Supplied material:
/-- Settles O27: the premises are those of the fourth case of NEW, and the registers and bytes are those of `construct`. -/
theorem newConstructsTheVector : Obligations.NewConstructsTheVector := by
  intro s w hc h0 hcount hlen
  have hw := (signed64_of_nonneg h0).2
  have hfits : fits s.phys w.toNat = true := by
    refine fits_iff.2 ⟨hcount, hlen.imp shardsNeeded_eq_zero_iff.2 fun hfirst => ?_⟩
    rwa [bytesNeeded_eq]
  refine ⟨_, exec_new_of_fits hc h0 hfits, rfl, construct_toNat_width w s, construct_shardCount_toNat s hw,
    construct_shardLenAt w.toNat s, fun i j hj => ?_, fun i j hj => ?_, rfl, rfl, rfl⟩
  · exact byteAt_construct_of_allocated hw hj
  · exact byteAt_construct_of_not_allocated hw hj

/-- Settles O28, one case of NEW for each clause. -/
theorem newErrorsInOrderChangeNothing : Obligations.NewErrorsInOrderChangeNothing := fun _ w =>
  ⟨fun hc => exec_new_of_configured hc w, exec_new_of_neg, exec_new_of_not_fits,
    fun hc hw hfits => ⟨_, exec_new_of_fits hc hw hfits, rfl, rfl⟩⟩

/-- Settles O30: shard 0 is the longest, so it decides for all; no shard is longer than the largest memory. -/
theorem allocationFitsWhenEveryShardFits : Obligations.AllocationFitsWhenEveryShardFits :=
  ⟨fun _ _ => fits_iff, fun _ _ => fits_iff_every_shard, fun _ _ => exec_new_of_not_fits,
    fun w hw => fits_iff.2 ⟨shardsNeeded_lt hw, .inr (bytesNeeded_le w 0)⟩⟩

/-- Settles O31: width 0 allocates no byte and puts every bit number out of range. -/
theorem newZeroHasNoShards : Obligations.NewZeroHasNoShards := by
  intro s hc
  refine ⟨_, exec_new_of_fits hc (by decide) (fits_zero _), rfl, rfl, rfl, fun a => ?_, rfl, fun i b hi => ?_,
    exec_new_of_configured rfl⟩
  · rw [respond_storage, construct_storage, read_zeroBelow, BitVec.toNat_zero, allocEnd_zero, if_neg (Nat.not_lt_zero a)]
  · refine exec_outOfRange hi fun ⟨h0, hlt⟩ => ?_
    rw [respond_width, construct_toNat_width, BitVec.toNat_zero] at hlt
    omega

/-- Settles O32: such a NEW is a construction, whose bytes are allocated, exist and hold 0. -/
theorem allClearAfterConstruction : Obligations.AllClearAfterConstruction := by
  intro s t w b hc he ht hb hlt
  obtain ⟨hw, hfits, rfl⟩ := construct_of_exec_new hc he ht
  obtain ⟨hwnat, hwlt⟩ := signed64_of_nonneg hw
  have hbw : b.toNat < w.toNat := by
    have := (signed64_of_nonneg hb).1
    omega
  obtain ⟨hshard, hbyte⟩ := coordinates_lt_shape hbw
  have hwidth : b.toNat < ((construct w.toNat s).respond .ok false).width.toNat := by
    rwa [respond_width, construct_toNat_width]
  have halloc := (allocated_respond _ .ok false _ _).2 (allocated_construct_of_lt s hwlt hbw)
  have hbit : bitAt ((construct w.toNat s).respond .ok false) b.toNat = false := bitAt_construct s hbw
  rw [exec_test_of_allocated hb hwidth halloc (byteExists_of_fits hfits hshard hbyte), hbit]
  rfl

/-- Settles O29. -/
theorem shardCountBoundsOfR92 : Obligations.ShardCountBoundsOfR92 :=
  ⟨fun _ => shardsNeeded_lt, by decide, fun _ => shardsNeeded_eq_zero_iff, by decide⟩

end Sys2Proof.Machine

/-!
# The accessors (41_bit_ops.md)

What an accessor in range makes of its byte and of its bit, and what a TEST after it answers. From them the statements
of the family.
-/

/-! ## The cell of a bit number -/

namespace Sys2Proof.Machine

/-- The first eight bit numbers are the bits of the first byte (R41). -/
theorem coordinates_of_lt_eight {b : Nat} (hb : b < 8) : shardOf b = 0 ∧ byteOf b = 0 ∧ bitOf b = b := by
  have hnum : bitNumber 0 0 b = b := by rw [bitNumber]; omega
  have hcell := coordinates_bitNumber (i := 0) (j := 0) hb (by rw [shardBits_eq]; omega)
  rwa [hnum] at hcell

theorem bitAt_of_lt_eight (s : State) {b : Nat} (hb : b < 8) : bitAt s b = (byteAt s 0 0).getLsbD b := by
  obtain ⟨hshard, hbyte, hbit⟩ := coordinates_of_lt_eight hb
  rw [bitAt, hshard, hbyte, hbit]

/-- The mask of a cell, as the rules write it (R48). -/
theorem cellMask_eq (b : Nat) : cellMask b = 1#8 <<< bitOf b := by
  rw [cellMask, bitMask, BitVec.toNat_ofNat, Nat.mod_eq_of_lt (bitOf_lt b)]

/-- The bit of a cell, as R111 writes it. -/
theorem shiftRight_and_one_iff (s : State) (b : Nat) :
    (byteAt s (shardOf b) (byteOf b) >>> bitOf b) &&& 1#8 = 1#8 ↔ bitAt s b = true := by
  have h := testedBit_eq (byteAt s (shardOf b) (byteOf b)) (BitVec.ofNat 3 (bitOf b))
  rw [testedBit, BitVec.toNat_ofNat, Nat.mod_eq_of_lt (bitOf_lt b)] at h
  rw [bitAt, ← h, decide_eq_true_iff]

/-- CLEAR's complement is the one on 8 bits of R106. -/
theorem clearByte_eq_and_xor (x m : Byte) : clearByte x m = x &&& (0xFF#8 ^^^ m) := by
  rw [clearByte, ← BitVec.allOnes_xor]
  rfl

/-! ## The addressed byte after an accessor -/

theorem byteAt_afterAccess (i : Instr) (b : Nat) (s : State) :
    byteAt (afterAccess i b s) (shardOf b) (byteOf b) = cellEffect i b (byteAt s (shardOf b) (byteOf b)) := by
  rw [byteAt, afterAccess_storage, read_modify, cellAddr, if_pos rfl, byteAt]

theorem byteAt_afterAccess_of_lt_eight (i : Instr) {b : Nat} (hb : b < 8) (s : State) :
    byteAt (afterAccess i b s) 0 0 = cellEffect i b (byteAt s 0 0) := by
  have h := byteAt_afterAccess i b s
  obtain ⟨hshard, hbyte, -⟩ := coordinates_of_lt_eight hb
  rwa [hshard, hbyte] at h

/-- An accessor changes no other bit of the addressed byte (R131). -/
theorem byteAt_afterAccess_getLsbD_of_ne (i : Instr) (b : Nat) (s : State) {n : Nat} (hne : n ≠ bitOf b) :
    (byteAt (afterAccess i b s) (shardOf b) (byteOf b)).getLsbD n = (byteAt s (shardOf b) (byteOf b)).getLsbD n := by
  rw [byteAt_afterAccess]
  rcases Nat.lt_or_ge n 8 with hn | hn
  · rw [cellEffect_getLsbD _ _ _ hn, if_neg hne]
  · rw [BitVec.getLsbD_of_ge _ _ hn, BitVec.getLsbD_of_ge _ _ hn]

/-- An accessor in range changes nothing but the addressed byte and returns one response (R131). -/
theorem onlyAddressedByte_afterAccess (i : Instr) (b : Arg) (s : State) :
    OnlyAddressedByte s (afterAccess i b.toNat s) b (responseWord .ok (bitResult i (bitAt s b.toNat))) where
  registers := by
    constructor <;> simp only [afterAccess_phys, afterAccess_configured, afterAccess_width, afterAccess_shardCount,
      afterAccess_shardLen]
  inputs_eq := afterAccess_inputs ..
  responses_eq := afterAccess_responses ..
  bytes_eq a ha := by rw [afterAccess_storage, read_modify, cellAddr, if_neg ha]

Description of the task: Copy word for word the stretch of entries above from the line that has "theorem bitAt_of_lt_eight (s" through the line that has "rw [cellMask, bitMask, BitVec.toNat_ofNat, Nat.mod_eq_of_lt", both ends included, and nothing outside it.

Result for this task:
theorem bitAt_of_lt_eight (s : State) {b : Nat} (hb : b < 8) : bitAt s b = (byteAt s 0 0).getLsbD b := by
  obtain ⟨hshard, hbyte, hbit⟩ := coordinates_of_lt_eight hb
  rw [bitAt, hshard, hbyte, hbit]

/-- The mask of a cell, as the rules write it (R48). -/
theorem cellMask_eq (b : Nat) : cellMask b = 1#8 <<< bitOf b := by
  rw [cellMask, bitMask, BitVec.toNat_ofNat, Nat.mod_eq_of_lt (bitOf_lt b)]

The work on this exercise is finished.